**What you are asked to do:**
Report the lines of the data below that contain the string "ended".

Collected data entries
+===+

-- ==== Sys2Proof/Machine/Flags.lean ====
section
/-! DEFINITION. The frame of an instruction word: the checks of R79 in their order, waiting, the prefix; the frame of an
array instruction; and how flags reach fflags. -/

namespace Sys2Proof.Machine

/-- ORs flags into fflags of a hart (01 R24). -/
def State.raiseOn (s : State) (h : HartKey) (f : Flags) : State :=
  s.modHart h fun t => { t with csr := { t.csr with fflags := t.csr.fflags ||| f } }

/-- ORs flags into fflags of the hart whose word runs. -/
def State.raise (s : State) (f : Flags) : State := s.raiseOn s.me f

/-! ## What a word waits for -/

/-- The columns of a field and a row use overlap. -/
def touches (t : Hart) (d : FieldDesc) (vs : List VReg) : Bool := vs.any fun v => (t.field v).overlaps d

/-- The byte count of an element in memory (10 R229). -/
def FieldDesc.size (d : FieldDesc) : Nat := (d.width.toNat + 7) / 8

/-- ADDR of a binding record (R236). -/
def Binding.addr (b : Binding) : Dword := b.record.extractLsb' 0 64
/-- ROWS. -/
def Binding.rows (b : Binding) : Nat := (b.record.extractLsb' 64 32).toNat
/-- BLOCKS. -/
def Binding.blocks (b : Binding) : Nat := (b.record.extractLsb' 96 32).toNat
/-- BSTRIDE. -/
def Binding.stride (b : Binding) : Dword := b.record.extractLsb' 128 64
/-- DIR: a store stream. -/
def Binding.stores (b : Binding) : Bool := b.record.extractLsb' 192 8 == 1
/-- FORM: scale pairs. -/
def Binding.scale (b : Binding) : Bool := b.record.extractLsb' 200 8 == 1

/-- The bytes of a scalar access on qd. -/
def scalarBytes : Instr → Nat
  | .lb _ _ _ => 1
  | .lbu _ _ _ => 1
  | .sb _ _ _ => 1
  | .lh _ _ _ => 2
  | .lhu _ _ _ => 2
  | .sh _ _ _ => 2
  | .ld _ _ _ => 8
  | .sd _ _ _ => 8
  | .amoadd _ _ _ _ w => if w = 1 then 8 else 4
  | .amoand _ _ _ _ w => if w = 1 then 8 else 4
  | .amoor _ _ _ _ w => if w = 1 then 8 else 4
  | .amoxor _ _ _ _ w => if w = 1 then 8 else 4
  | .amomin _ _ _ _ w _ => if w = 1 then 8 else 4
  | .amomax _ _ _ _ w _ => if w = 1 then 8 else 4
  | .amoswap _ _ _ _ w => if w = 1 then 8 else 4
  | .amocas _ _ _ _ w => if w = 1 then 8 else 4
  | _ => 4

/-- The bytes that an access covers from its address on; 0 for an indexed form, which may reach any. -/
def Transfer.length (x : Transfer) : Nat :=
  match x.kind with
  | .scale => 2 * ((x.rows + 31) / 32)
  | .load | .store => if x.desc.isF4b then (x.rows + 1) / 2 else x.rows * x.desc.size
  | .spill | .fill => 1 + (x.rows * x.desc.width.toNat + 7) / 8
  | .table => 512
  | .ld | .st | .amo | .fold => (x.word.map scalarBytes).getD 0
  | .loadX | .storeX | .addX => 0

/-- A transfer that reads memory into rows. -/
def Transfer.loads (x : Transfer) : Bool :=
  match x.kind with
  | .load | .scale | .loadX | .fill => true
  | _ => false

/-- A transfer that stores rows to memory. -/
def Transfer.storesRows (x : Transfer) : Bool :=
  match x.kind with
  | .store | .storeX | .addX | .spill => true
  | _ => false

/-- An indexed form. -/
def Transfer.indexed (x : Transfer) : Bool :=
  match x.kind with
  | .loadX | .storeX | .addX => true
  | _ => false

/-- An access that only loads: a release lets younger ones pass (10 R245). -/
def Transfer.plainLoad (x : Transfer) : Bool := x.loads || x.kind == .table || x.kind == .ld

/-- A VMEM instruction or a stream block. -/
def Transfer.vector (x : Transfer) : Bool := x.loads || x.storesRows || x.kind == .table

/-- The columns of the cluster that an A-space range of n bytes may meet, first and count; n = 0 for any. -/
def bandOf (va : Dword) (n : Nat) : Option (Nat × Nat) :=
  if va.toNat / 2 ^ 60 ≠ 10 then none
  else if n ≠ 0 ∧ va.toNat % 64 + n ≤ 64 then some (va.toNat % 64 * 8, n * 8) else some (0, 512)

/-- Whether a band of columns meets a field of a hart. -/
def bandMeets (t : Hart) (band : Option (Nat × Nat)) (d : FieldDesc) : Bool :=
  match band with
  | none => false
  | some b => decide (b.1 < t.colbase + d.base.toNat + d.width.toNat) && decide (t.colbase + d.base.toNat < b.1 + b.2)

/-- Whether a transfer in flight still needs a field that a younger use reads or writes: its own columns, or those that it
reaches by address (10 R234, 11 R268). Index columns are read in the check phase. -/
def Transfer.conflictsField (t : Hart) (x : Transfer) (writes : Bool) (d : FieldDesc) : Bool :=
  let band := bandMeets t (bandOf x.addr x.length) d
  if x.loads then x.desc.overlaps d || (writes && band)
  else if x.storesRows then (writes && !x.taken && x.desc.overlaps d) || band
  else x.kind == .table && writes && band

/-- Whether a transfer in flight still needs the tgv that a younger use reads or writes; a load counts as writing it. -/
def Transfer.conflictsTgv (x : Transfer) (reads writes : Bool) : Bool :=
  if x.loads then x.kind != .fill && (reads || writes) else x.storesRows && x.kind != .spill && !x.taken && writes

/-- Whether a transfer in flight still needs state that a word with a row use shares with it (10 R234). -/
def Transfer.conflicts (t : Hart) (copy : Option VReg) (x : Transfer) (u : RowUse) : Bool :=
  let writes := match copy with
    | some c => c :: u.writes
    | none => u.writes
  (u.any && x.vector) || (x.masked && u.writesTg0 && !x.taken) || x.conflictsTgv u.readsTgv u.writesTgv ||
    writes.any (fun v => x.conflictsField t true (t.field v)) || u.reads.any (fun v => x.conflictsField t false (t.field v))

/-- The stream blocks of a hart in flight whose check has not failed. -/
def Hart.blocks (t : Hart) : List Transfer :=
  t.streams.toList.filterMap fun b => b.bind fun b => if b.fault.isSome then none else b.block

/-- Its stream blocks whose check has failed: they have still to be performed, from their first row (10 R239). A word that holds the hart
itself does not wait for them, since only a later word could raise their fault. DEDUCED (log 21). -/
def Hart.failedBlocks (t : Hart) : List Transfer :=
  t.streams.toList.filterMap fun b => b.bind fun b => if b.fault.isSome && !b.waived then b.block else none

/-- Passes over the failed blocks of a hart, which keep nothing back until they start again. DEDUCED (log 21). -/
def Hart.waive (t : Hart) : Hart :=
  if t.failedBlocks.isEmpty then t
  else { t with streams := t.streams.map fun b => b.map fun b => { b with waived := b.fault.isSome } }

/-- The transfers of a hart in flight: its accesses on qd and its stream blocks. -/
def Hart.inFlight (t : Hart) : List Transfer := t.vmem ++ t.blocks

/-- The number of the hart's next instruction among its instructions. -/
def Hart.serial (t : Hart) : Nat := t.sc.instret.toNat

/-- Whether an ordering point older than an access keeps it back (10 R240, R245); `plain` for a load. -/
def Hart.keptBack (t : Hart) (owner stream : Nat) (plain : Bool) : Bool :=
  t.orders.any fun p => decide (p.owner < owner) && p.streams.getLsbD stream && (p.loads || !plain)

/-- The table slot that a VTLI or VTLU names (06 R160). -/
def tableSlotOf : Instr → Option Nat
  | .vtli _ _ l _ _ => some l.toNat
  | .vtlu _ _ l _ _ => some l.toNat
  | _ => none

/-- The words that read a record or an image on qd and wait for it. -/
def readsRecord : Instr → Bool
  | .sbind _ _ _ => true
  | .cbdef _ _ => true
  | .cqapp _ _ _ => true
  | .kvfind _ _ _ => true
  | .kvins _ _ _ => true
  | .dpload _ _ _ => true
  | _ => false

/-- The VMEM words, whose transfers queue behind each other (10 R233). -/
def queues : Instr → Bool
  | .vlda _ _ _ _ => true
  | .vldaSp _ _ _ _ => true
  | .vsta _ _ _ _ => true
  | .vldx _ _ _ _ _ => true
  | .vstx _ _ _ _ _ => true
  | .vstadd _ _ _ _ _ => true
  | .vspill _ _ _ => true
  | .vfill _ _ _ => true
  | .tload _ _ => true
  | _ => false

/-- Words that release or acquire as a part of themselves: they wait behind every ordering point whose older accesses are not performed.
-/
def ordersItself : Instr → Bool
  | .bar => true
  | .arrive => true
  | .await => true
  | .xredadd _ _ => true
  | .xredmax _ _ _ => true
  | .xredmin _ _ _ => true
  | .xscanadd _ _ => true
  | .xbcast _ _ _ => true
  | .xredfadd _ _ _ => true
  | .cbget _ _ => true
  | .cbgetn _ _ _ => true
  | .cbput _ => true
  | .cbpop _ _ => true
  | .cbpopn _ _ _ => true
  | .cbrel _ => true
  | .cqgo _ => true
  | .cqwait _ _ => true
  | .exit => true
  | .nswap _ _ _ => true
  | .tbar _ => true
  | .fpush _ => true
  | .fpop _ => true
  | .scommit => true
  | .mwait => true
  | _ => false
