/-- INSTRUCTION_FETCH_FAULT: the fetch at the PC fails; its trap is taken with the PC as the held address (17 R353). -/
def execInstructionFetchFault (s : State) : Result :=
  .next (match s.fetch with
    | (.ok _, _) => s
    | (.error m, t) =>
      let t := t.modSc fun sc => sc.commit t.now
      State.finish (.trap t m.cause m.value))

end Sys2Proof.Machine
end

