-- ==== Sys2Proof/Machine/Matrix.lean ====
section
/-! DEFINITION. The matrix engine: MLDB, MMA, MWAIT and MMAF, the matrix queue, streams, drains and migration (13 R294 to
R305, R310, R311, 12 R291). -/

namespace Sys2Proof.Machine

/-! ## Operands (R294 to R296) -/

/-- Whether R294 lists a pair of formats. -/
def pairListed (b a : BitVec 3) : Bool :=
  ((b == 2 || b == 3) && (a == 2 || a == 3)) || ((b == 5 || b == 6) && (a == 5 || a == 6)) || (b == 7 && a == 7)

/-- K of a B format. -/
def depthOf (b : BitVec 3) : Nat := if b = 7 then 512 else if b = 2 ∨ b = 3 then 128 else 256

/-- The values of an operand: of a B column or an A row. -/
def operandValues (f : BitVec 3) (bytes : List Byte) (scales : List Byte) : List Num :=
  let b := fun (i : Nat) => ((bytes[i]?).getD 0).toNat
  let sc := fun (i : Nat) => ((scales[i]?).getD 0).toNat
  if f = 7 then
    (List.range 512).map fun k => f4bDecode (b (k / 2) / 16 ^ (k % 2) % 16) (sc (2 * (k / 32))) (sc (2 * (k / 32) + 1))
  else
    match fmtOf f.toNat with
    | some g =>
      if f = 2 ∨ f = 3 then (List.range 128).map fun k => g.decode (b (2 * k) + 256 * b (2 * k + 1))
      else (List.range 256).map fun k => g.decode (b k)
    | none => []

/-- The values of column n of a latch. -/
def BLatch.column (l : BLatch) (n : Nat) : List Num :=
  operandValues l.bType ((l.image.drop (256 * n)).take 256) ((l.image.drop (32768 + 32 * n)).take 32)

/-- The sum of an A row and a B column, group by group (02 R70). -/
def dotGroups : Nat → Nat → List (Num × Num) → Nat
  | 0, acc, _ => acc
  | g + 1, acc, ps => if ps.isEmpty then acc else dotGroups g (kGroup acc (ps.take 32)) (ps.drop 32)

/-- The A-space address of byte j of an A row in row r of the group that begins at an address: array a + j / 64. -/
def aByte (addr : Dword) (r j : Nat) : Dword := addr + BitVec.ofNat 64 (65536 * (j / 64) + 64 * r + j % 64)

/-- A row r of an entry: its values. -/
def State.aRow (s : State) (core : CoreId) (e : MatEntry) (r : Nat) : List Num :=
  let bytes := (List.range 4).flatMap fun i => s.arrayRead core (offset (aByte e.addr r (64 * i))) 64
  let scales := if e.aType = 7 then s.arrayRead core (offset (e.addr + BitVec.ofNat 64 (64 * (r + 512)))) 32 else []
  operandValues e.aType bytes scales

/-- The latches of a core. -/
def CoreState.latch (v : CoreState) (n : Nat) : Option BLatch := if n = 0 then v.b0 else v.b1

/-- Whether mask bit n of an entry is set, or it is not masked. -/
def MatEntry.forms (e : MatEntry) (n : Nat) : Bool := !e.masked || e.outMask.getLsbD n

/-- The C row that row r of an entry leaves, from the row as it stands (R301). -/
def State.productRow (s : State) (core : CoreId) (e : MatEntry) (l : BLatch) (r : Nat) : List Nat :=
  let a := s.aRow core e r
  let old := s.cRow (e.rowLoc core r)
  (List.range 128).map fun n =>
    let acc := if e.acc then old.getD n 0 else 0
    if e.forms n then dotGroups (depthOf l.bType / 32) acc (a.zip (l.column n)) else acc

/-- The bytes of a C row. -/
def rowBytesOf (v : List Nat) : List (Option Byte) := (v.flatMap fun x => bytesOfBits (BitVec.ofNat 32 x) 4).map some

/-! ## Checks (R299, R300) -/

/-- The first A-space address of a list that lies outside the allotments of a reach. -/
def Reach.firstOutside (r : Reach) (l : List Dword) : Option Dword :=
  match r.bands with
  | none => none
  | some bs => l.find? fun va => !bs.any (inBand (offset va))

/-- The formats that the youngest MLDB of a context to a latch gives, queued or completed. -/
def CoreState.formats (v : CoreState) (ctx latch : Nat) : Option (BitVec 3 × BitVec 3) :=
  match (v.queue.filter fun e => e.load && decide (e.ctx = ctx) && decide (e.latch = latch)).getLast? with
  | some e => some (e.bType, e.aType)
  | none =>
    match v.latch latch with
    | some l => if l.ctx = ctx then some (l.bType, l.aType) else none
    | none => none

/-- The checks of an MMA after its m (R300, R291): the trap's cause and value, and the status of an MMAF. DEDUCED (log 35). -/
def State.mmaFault (s : State) (core : CoreId) (r : Reach) (latch slot : Nat) (a c : Dword) (m : Nat) :
    Option (Nat × Dword × Nat) :=
  let v := s.core core
  if !s.ownsLicence core r.ctx && !s.requestsLicence core r.ctx then some (causeLic, 0, 5)
  else
    match v.formats r.ctx latch with
    | none => some (causeEngerr, 1, 9)
    | some f =>
      if (v.drainSlot r.ctx slot).isNone then some (causeEngerr, 2, 9)
      else
        let row0 := a.toNat % 65536 / 64
        let limit := if f.2 = 7 then 512 else 1024
        if selector a ≠ 10 then some (causeProt, a, 3)
        else if 2 ^ 23 ≤ offset a then some (causeBounds, a, 2)
        else if a.toNat % 64 ≠ 0 ∨ offset a / 65536 % 4 ≠ 0 then some (causeAlign, a, 1)
        else if limit < row0 + m then some (causeBounds, a + BitVec.ofInt 64 (64 * ((limit : Int) - row0)), 2)
        else
          let rows := (List.range m).flatMap fun j => (List.range 256).map fun b => aByte a j b
          let scales := if f.2 = 7 then
              (List.range m).flatMap fun j => (List.range 32).map fun b => a + BitVec.ofNat 64 (64 * (j + 512) + b)
            else []
          match r.firstOutside (rows ++ scales) with
          | some va => some (causeProt, va, 2)
          | none =>
            if selector c ≠ 12 then some (causeProt, c, 3)
            else if c.toNat % 512 ≠ 0 then some (causeAlign, c, 1)
            else if ((r.window.map fun w => w.2.2).getD (2 ^ 20)) < offset c + 512 * m then some (causeBounds, c, 2)
            else none

/-- The checks of an MLDB (R299). -/
def mldbFault (r : Reach) (src f : Dword) : Option (Nat × Dword) :=
  let b := f.extractLsb' 0 3
  let a := f.extractLsb' 3 3
  let rows := if b = 7 then 36 else 32
  let size := 1024 * rows
  let off := offset src
  if f.extractLsb' 6 58 ≠ 0 ∨ ¬ pairListed b a then some (causeBounds, f)
  else if selector src = 11 then
    if src.toNat % 256 ≠ 0 then some (causeAlign, src)
    else if ((r.window.map fun w => w.1.2).getD (2 ^ 22)) < off + size then some (causeBounds, src) else none
  else if selector src ≠ 10 then some (causeProt, src)
  else if off % 1048576 ≥ 65536 ∨ off % 64 ≠ 0 then some (causeAlign, src)
  else if 2 ^ 23 ≤ off ∨ 1024 < off % 65536 / 64 + rows then some (causeBounds, src)
  else
    (r.firstOutside ((List.range size).map fun j =>
      src + BitVec.ofNat 64 (65536 * (j / 64 % 16) + 64 * (j / 1024) + j % 64))).map fun va => (causeProt, va)

/-! ## The words -/

/-- The reach of the running hart's matrix words. -/
def State.matrixSelf (s : State) : Reach :=
  let t := s.self
  { s.hartReach s.me .matrix with
    bands := some ((s.teamHarts t.launch t.team).map fun h => (clusterOfHart h % 8, (s.hart h).colbase, (s.hart h).cols)) }

/-- Appends an entry to a core's matrix queue. -/
def State.enqueueMatrix (s : State) (core : CoreId) (e : MatEntry) : State :=
  s.modCore core fun v => { v with queue := v.queue ++ [e] }

/-- MLDB. -/
def execMldb (n : BitVec 1) (a b : Reg) (s : State) : Result :=
  .next (runWord (.mldb n a b) (fun s =>
    let r := s.matrixSelf
    let src := s.rx a
    let f := s.rx b
    match mldbFault r src f with
    | some e => .trap s e.1 e.2
    | none =>
      if 8 ≤ (s.core r.core).queue.length then .hold s
      else
        .retire (s.enqueueMatrix r.core
          { load := true, ctx := r.ctx, source := .hart s.me, team := some (s.self.launch, s.self.team), latch := n.toNat,
            addr := src, bType := f.extractLsb' 0 3, aType := f.extractLsb' 3 3, window := r.window.getD ((0, 0), (0, 0)),
            issued := s.now, ready := s.now + 4 })) s)

/-- MMA. -/
def execMma (k : BitVec 1) (a c n : Reg) (p : BitVec 5) (m f : BitVec 1) (s : State) : Result :=
  .next (runWord (.mma k a c n p m f) (fun s =>
    let r := s.matrixSelf
    let rows := s.rx n
    if rows = 0 then .retire s
    else if 256 < rows.toNat then .trap s causeBounds rows
    else
      match s.mmaFault r.core r k.toNat p.toNat (s.rx a) (s.rx c) rows.toNat with
      | some e => .trap s e.1 e.2.1
      | none =>
        let v := s.core r.core
        if 8 ≤ v.queue.length then .hold s
        else
          let fs := (v.formats r.ctx k.toNat).getD (0, 0)
          let t := s.self
          .retire (s.enqueueMatrix r.core
            { load := false, ctx := r.ctx, source := .hart s.me, team := some (t.launch, t.team), latch := k.toNat,
              addr := s.rx a, bType := fs.1, aType := fs.2, window := r.window.getD ((0, 0), (0, 0)), cAddr := offset (s.rx c),
              m := rows.toNat, slot := p.toNat, masked := m == 1, acc := f == 1, outMask := t.csr.mk1 ++ t.csr.mk0,
              rm := t.csr.rmode, migwait := t.csr.migwait.toNat,
              params := ((v.drainSlot r.ctx p.toNat).map DrainSlot.params).getD (Vector.replicate 32 0),
              issued := s.now, ready := s.now + 4 })) s)

/-- MWAIT: waits for the hart's entries and their stores, then a pending error traps, or it retires as an acquire at scope c
(R305, 14 R330). -/
def execMwait (s : State) : Result :=
  .next (runWord .mwait (fun s =>
    let t := s.self
    let v := s.core s.cur.core
    let mine := v.queue.any (fun e => e.of s.me t) || v.frozenMmas.any (fun e => e.of s.me t)
      || v.drainLog.any fun e => decide (e.source = .hart s.me) && decide (e.team = some (t.launch, t.team))
    if mine || decide (s.now < t.mwaitFrom) then .hold s
    else
      match t.mwaitErr with
      | some e =>
        let s := s.modSelf fun t => { t with mwaitErr := none }
        let s := if e = (causeEngerr, 3) then
            s.modCore s.cur.core fun v => { v with drainErr := v.drainErr.filter fun x => x.1 ≠ t.ctx }
          else s
        .trap s e.1 e.2
      | none => .retire (s.acquireBy s.cur 1)) s)

/-! ## MMAF (12 R291) -/

/-- An MMAF that has passed its checks enters the matrix queue, once there is room. No instruction issues it, so that its migwait is 0
and it is never migrated (R310). DESIGN CHOICE (log 35). -/
def State.enterMmaf (s : State) (core : CoreId) (i : Fin 17) (k : Cmd) (r : BitVec 512) : Option State :=
  let v := s.core core
  let reach := s.cmdReach core i k
  let latch := recordField r 34 1
  let slot := recordField r 35 1
  let flags := recordField r 36 1
  if 8 ≤ v.queue.length then none
  else
    let fs := (v.formats reach.ctx latch).getD (0, 0)
    let s := s.enqueueMatrix core
      { load := false, ctx := reach.ctx, source := .command i.val k.seq, team := k.team, latch := latch, addr := recordAddr r 16,
        bType := fs.1, aType := fs.2, window := reach.window.getD ((0, 0), (0, 0)), cAddr := offset (recordAddr r 24), m := recordField r 32 2,
        slot := slot, masked := decide (flags / 2 % 2 = 1), acc := decide (flags % 2 = 1),
        outMask := recordAddr r 48 ++ recordAddr r 40, rm := k.rm,
        params := ((v.drainSlot reach.ctx slot).map DrainSlot.params).getD (Vector.replicate 32 0),
        issued := s.now, ready := s.now + 4 }
    some (s.modCmd core i k.seq fun k => { k with stage := .handed })

/-- An MMAF: at its start its record and its checks, then its entry. DEDUCED (log 35). -/
def State.mmafStep (core : CoreId) (i : Fin 17) (s : State) (k : Cmd) : Option State :=
  if k.following ∧ k.inherited ≠ 0 then some (s.finishCmd core i k k.inherited)
  else if k.read then s.enterMmaf core i k k.record
  else
    s.readRecord core i k fun r s =>
      let reach := { s.cmdReach core i k with kind := .matrix, unit := Agency.unit .matrix }
      let a := recordAddr r 16
      let c := recordAddr r 24
      let m := recordField r 32 2
      let latch := recordField r 34 1
      let slot := recordField r 35 1
      let flags := recordField r 36 1
      let crec := recordAddr r 56
      let crecStatus := (s.cmdReach core i k).crecStatus crec
      let s := s.modCmd core i k.seq fun k => { k with record := r, crec := crec, read := true }
      if m = 0 ∨ 256 < m ∨ 1 < latch ∨ 31 < slot ∨ 3 < flags ∨ recordField r 37 3 ≠ 0 then some (s.finishCmd core i k 1)
      else
        match s.mmaFault core reach latch slot a c m with
        | some e => some (s.finishCmd core i k e.2.2)
        | none =>
          if crecStatus ≠ 0 then some (s.finishCmd core i k crecStatus)
          else some ((s.enterMmaf core i { k with record := r, crec := crec, read := true } r).getD s)

/-- MMAF. -/
def execMmaf (core : CoreId) (chain : Nat) (s : State) : Result := .next ((s.chainEvent core chain 7 State.mmafStep).getD s)

/-! ## The queue (R302 to R304) -/

/-- Whether entries of a context may start on a core. -/
def State.matrixRuns (s : State) (core ctx : Nat) : Bool :=
  let v := s.core core
  !v.fenced && !v.matFrozen.contains ctx && decide (s.activeCtx core = some ctx)

/-- Changes entry n of a queue. -/
def State.modEntry (s : State) (core : CoreId) (n : Nat) (f : MatEntry → MatEntry) : State :=
  s.modCore core fun v => { v with queue := v.queue.modify n f }

/-- The queue without entry n; a row of it that is being drained is abandoned. -/
def CoreState.dropEntry (v : CoreState) (n : Nat) : CoreState :=
  { v with queue := v.queue.eraseIdx n, drainRow := if (v.queue.findIdx? fun e => !e.load) = some n then none else v.drainRow }

/-- Entry n leaves the queue; a licence that was granted for its migration is released. -/
def State.dropEntry (s : State) (core : CoreId) (n : Nat) : State :=
  let s' := s.modCore core fun v => v.dropEntry n
  match (s.core core).queue[n]? with
  | some e =>
    match e.migrated with
    | some nb => if e.lent then s'.modLicence (twinOfCore nb) fun l => { l with holder := none, releasing := false, gap := some (s.now, nb, none) } else s'
    | none => s'
  | none => s'

/-- Matrix work of a source ends with an error: its hart's next MWAIT raises it, or its MMAF takes a status. -/
def State.sourceError (s : State) (source : MatSource) (team : Option (Nat × Nat)) (core : CoreId) (cause : Nat) (value : Dword) (status : Nat) :
    State :=
  match source with
  | .hart h =>
    let t := s.hart h
    if s.resident h && decide (team = some (t.launch, t.team)) && t.mwaitErr.isNone then s.setHart h { t with mwaitErr := some (cause, value) }
    else s
  | .command i seq =>
    if hi : i < 17 then s.modCmd core ⟨i, hi⟩ seq fun k => { k with status := if k.status = 0 then status else k.status } else s

/-- An entry ends with an error. -/
def State.entryError (s : State) (core : CoreId) (e : MatEntry) (cause : Nat) (value : Dword) (status : Nat) : State :=
  s.sourceError e.source e.team core cause value status

/-- The cluster whose arrays an entry reads, of its core. -/
def MatEntry.cluster (e : MatEntry) (core : CoreId) : ClusterKey := 8 * core + offset e.addr / 2 ^ 20

/-- How the read of a row by an entry ends: it may go on, with a window of its arrays (09 R203); it ends with an error, where its
cluster is fenced (17 R366); or it waits. DEDUCED (log 35). -/
inductive RowRead where
  | ready (s : State)
  | ended (s : State)
  | wait

/-- What the read of a row of A-space by entry n of a queue meets. -/
def State.rowRead (s : State) (core : CoreId) (n : Nat) (e : MatEntry) : RowRead :=
  let k := e.cluster core
  if (s.cluster k).fenced then .ended ((s.entryError core e causeEngerr 3 4).dropEntry core n)
  else
    match s.window k (Agency.unit .matrix) 1 with
    | some s => .ready s
    | none => .wait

+===+

**Problem solution:**
  | ended (s : State)
  if (s.cluster k).fenced then .ended ((s.entryError core e causeEngerr 3 4).dropEntry core n)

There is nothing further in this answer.